You don't need a giant naval gun to fight off the Ravening Hordes from Some Other Mom's Basement. They might be fun, but they're not really helpful.
You need to stay up late at night, eat pizza, drink caffeine and keep poking at someone else's servers until they roll over and give up the root.
The DoD wants its server pokers to get up early in the morning, go for a run and speak in military gibberish rather than speaking good, old-fashioned Geekish.
I'm not sure it's a language the Pentagon even knows how to translate without misinterpreting because it doesn't understand the context. The cultural differences are vast.
The GAO makes clear that the Pentagon is way out of its depth in the effort to build a credible cyberwar capability. It's not clear to me whether it will ever be able to swim its way out, or learn how to do more than just tread water while the bad guys zoom around in Somali pirate boats.
I wonder if it's time to let someone else have a crack at defending the U.S. against cyberattack.

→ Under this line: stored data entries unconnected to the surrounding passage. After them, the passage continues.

/-- Bytes per second on a PCIe port, and on a MAC. -/
def State.pciLoad (s : State) (d : Nat) : Rat :=
  sumQ ((s.boundCtxs.filter fun c => s.cg c R.CSM_CTX_CFG_PATH == 0 && (s.pathOf c).1 == d).map s.recBytes)
def State.macLoad (s : State) (d m : Nat) : Rat :=
  sumQ (s.boundCtxs.map fun c =>
    let p := s.cg c R.CSM_CTX_CFG_PATH
    let x := s.pathOf c
    if p = 1 then (if x.1 = d && x.2.1 = m then s.recBytes c else 0)
    else if p = 2 then ((s.volPorts x.2.2).filter (· == (d, m))).length * s.coilShare x.2.2 (s.recBytes c)
    else 0)

/-- The limit of a MAC: 0.95 of its rate. -/
def State.macLimit (s : State) (d m : Nat) : Rat := 95 / 100 * (12500000000 * 2 ^ s.g (ethB d m) R.ETH_CFG_RATE : Nat)

/-- A flow over the fabric from one die to another. -/
structure Flow where
  src  : Nat
  dst  : Nat
  rate : Rat

/-- The flows that a context's delivery puts on the fabric. -/
def State.ctxFlows (s : State) (c : Nat) : List Flow :=
  let h := s.ctxDie c
  let x := s.pathOf c
  let l : List Flow := if s.cg c R.CSM_CTX_CFG_PATH = 2 then (s.volPorts x.2.2).map fun p => ⟨h, p.1, s.coilShare x.2.2 (s.recBytes c)⟩
    else [⟨h, x.1, s.recBytes c⟩]
  l.filter fun f => f.src != f.dst

/-- Bytes of a hand-off packet of n columns (R218). -/
def SplCfg.packetBytes (c : SplCfg) (n : Nat) : Nat := 32 + (n * c.planes * 20 + 511) / 512 * 64

/-- Runs of columns of ranges that lie side by side, given in rising order. -/
def joinRanges : List (Int × Int) → List (Int × Int)
  | [] => []
  | r :: t => match joinRanges t with
    | q :: u => if r.2 + 1 = q.1 then (r.1, q.2) :: u else r :: q :: u
    | [] => [r]

def rangeLen (r : Int × Int) : Nat := (r.2 + 1 - r.1).toNat

/-- The hand-off packets of a set per trigger: spans, seams blended away from the home die, bursts, composed rows (R217, R218, R223). -/
def SplCfg.flows (c : SplCfg) (home rate : Nat) : List Flow :=
  let pk (src dst n : Nat) : Flow := ⟨src, dst, ((c.packetBytes n * rate : Nat) : Rat)⟩
  let dies := (c.mems.map fun m => m.ch / 24).eraseDups
  let l : List Flow := if c.compose then
      c.mems.map fun m => ⟨m.ch / 24, home, ((c.packetBytes (m.ox1 + 1 - m.ox0) * (m.oy1 + 1 - m.oy0) * rate : Nat) : Rat)⟩
    else
      let spans := (dies.map fun d => (joinRanges ((c.spanParts d).map (·.2))).map fun r => pk d home (rangeLen r)).flatten
      let cross := ((List.range c.mems.length).map fun i => match c.mem i, c.mem (i + 1) with
        | some m, some n =>
          if m.ch / 24 != n.ch / 24 && nonEmpty (c.seam i) then
            [pk (n.ch / 24) (m.ch / 24) (rangeLen (c.seam i)), pk (m.ch / 24) home (rangeLen (c.seam i))]
          else []
        | _, _ => []).flatten
      spans ++ cross
  l.filter fun f => f.src != f.dst

/-- Hops from a die to another over links that are up; 9 where there is no way. -/
def State.hops (s : State) (d e : Nat) : Nat := ((List.range 9).find? fun n => (s.within d n).contains e).getD 9

/-- The links of the shortest route from a die to another, by the lowest-numbered port at every die (log entry 74). -/
def State.route (s : State) (d e : Nat) : Nat → List (Nat × Nat)
  | 0 => []
  | fuel + 1 =>
    if d = e then []
    else match (List.range 4).find? fun p => s.linkUp d p && (match neighbour s.part d p with | some f => s.hops f e + 1 == s.hops d e | none => false) with
    | none => []
    | some p => match neighbour s.part d p with
      | some f => (d, p) :: s.route f e fuel
      | none => []

/-- The flows of each group's sets: a group counts the larger of its two sets on a link (R226). -/
def State.grpFlows (s : State) : List (Nat × List Flow) := s.splSets.map fun e => (e.1, e.2.flows (e.1 / 8) (s.gen e.2.gen).maxRate)

def State.flowOn (s : State) (d p : Nat) (l : List Flow) : Rat :=
  sumQ ((l.filter fun f => (s.route f.src f.dst 8).contains (d, p)).map (·.rate))

/-- Bytes per second on the link that leaves a die by a port. -/
def State.linkLoad (s : State) (d p : Nat) : Rat :=
  let sets := s.grpFlows
  s.flowOn d p ((s.boundCtxs.map s.ctxFlows).flatten)
    + sumQ ((sets.map (·.1)).eraseDups.map fun g => ((sets.filter (·.1 == g)).map fun e => s.flowOn d p e.2).foldl max 0)

/-- Whether every flow has a route. -/
def State.routed (s : State) : Bool :=
  ((s.boundCtxs.map s.ctxFlows).flatten ++ (s.grpFlows.map (·.2)).flatten).all fun f => s.hops f.src f.dst < 9

/-! ### The limits of a die (R248, R258) -/

def State.pixelOk (s : State) (d : Nat) : Bool :=
  sumN ((s.dieChans d).map fun ch => (s.chan ch).image.width * s.lineRate ch + s.tapsOf ch * s.loadTerm ch) ≤ 409600000000

def State.burstOk (s : State) (d : Nat) : Bool :=
  sumN ((s.dieChans d).map fun ch => 4 * (s.chan ch).rawBytes + ((s.chan ch).lanes - 1) * 1875000) + s.splReserve d
    + sumN ((s.homeShares d).map s.staging) ≤ 100663296

def State.holdOk (s : State) (d : Nat) : Bool :=
  decide (s.writeRate d ≤ 800000000000) && decide (s.writeRate d + 11 / 10 * s.readRate d ≤ 1400000000000)

def State.capOk (s : State) (d : Nat) : Bool := s.ringSum d ≤ s.g (hldB d) R.HLD_CAP_MIB

def State.pciOk (s : State) (d : Nat) : Bool :=
  decide (s.pciLoad d ≤ 110000000000)
    && decide (sumQ ((s.boundCtxs.filter fun c => s.cg c R.CSM_CTX_CFG_PATH == 0 && (s.pathOf c).1 == d).map s.recRate) ≤ 36000000)
def State.macOk (s : State) (d m : Nat) : Bool := decide (s.macLoad d m ≤ s.macLimit d m)
def State.linkOk (s : State) (d p : Nat) : Bool := decide (s.linkLoad d p ≤ 1000000000000)

def State.egressOk (s : State) (d : Nat) : Bool :=
  s.pciOk d && ((List.range 8).all fun m => s.macOk d m) && ((List.range 4).all fun p => s.linkOk d p)

/-- The limits that a bind, a stream set or a splice apply may break on a die, with their DETAIL. -/
def State.limits (s : State) (d : Nat) : List (Nat × Bool) := [(3, s.burstOk d), (4, s.holdOk d), (5, s.egressOk d && s.routed), (0x701, s.capOk d)]

/-- The first limit broken on any die: dies ascending, DETAIL ascending. -/
def State.limitBad (s : State) : Option (Nat × Nat) :=
  ((List.range s.nd).map fun d => ((s.limits d).filter fun e => !e.2).map fun e => (e.1, d)).flatten.head?

/-! ### What admission shows in registers -/

/-- Rates in units, rounded to the nearest (log entry 75). -/
def nearest (q : Rat) (unit : Nat) : Nat := (q / unit + 1 / 2).floor.toNat

/-- HLD_ALLOC, HLD_WRES, HLD_TRES, XDF_LOAD, SPL_RESERVE and STA_ROUND of every die. -/
def State.syncAdmit (s : State) : State :=
  let s := s.syncReserve
  upTo s.nd (fun d s =>
    let s := s.ps (hldB d) [(R.HLD_ALLOC_MIB, min 0xFFFF (s.ringSum d)), (R.HLD_WRES_RATE, min 0xFFFF (nearest (s.writeRate d) 100000000)),
      (R.HLD_TRES_RATE, min 0xFFFF (nearest (s.writeRate d + 11 / 10 * s.readRate d) 100000000))]
    let s := upTo 4 (fun p s => s.p (xdfB d p) R.XDF_LOAD_RATE (min 0xFFFF (nearest (s.linkLoad d p) 1000000000))) s
    s.p (staB d) R.STA_ROUND_ROUND (min 0xFFFF (sumN ((s.dieChans d).map s.staShare)))) s

end Sys2Proof.Machine
end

So far the DoD hasn't built much of a defense, or become feared enough to be much of a deterrent. In some ways, it literally doesn't know what it is doing about cyberwar
The sad part is that, even after long and painful examination, neither does the GAO. The danger is that, of all the entities who might have a clear understanding of U.S. weaknesses in cyberwar, the most clear and most complete may very well be a military organization, one that has spent nearly as much time in U.S. military systems as the DoD itself. Unfortunately, that sharp, aggressive, well-trained, well-funded band of cyberwarriors don't work in the Pentagon. They just visit there virtually, and, when they log off, go back home to China.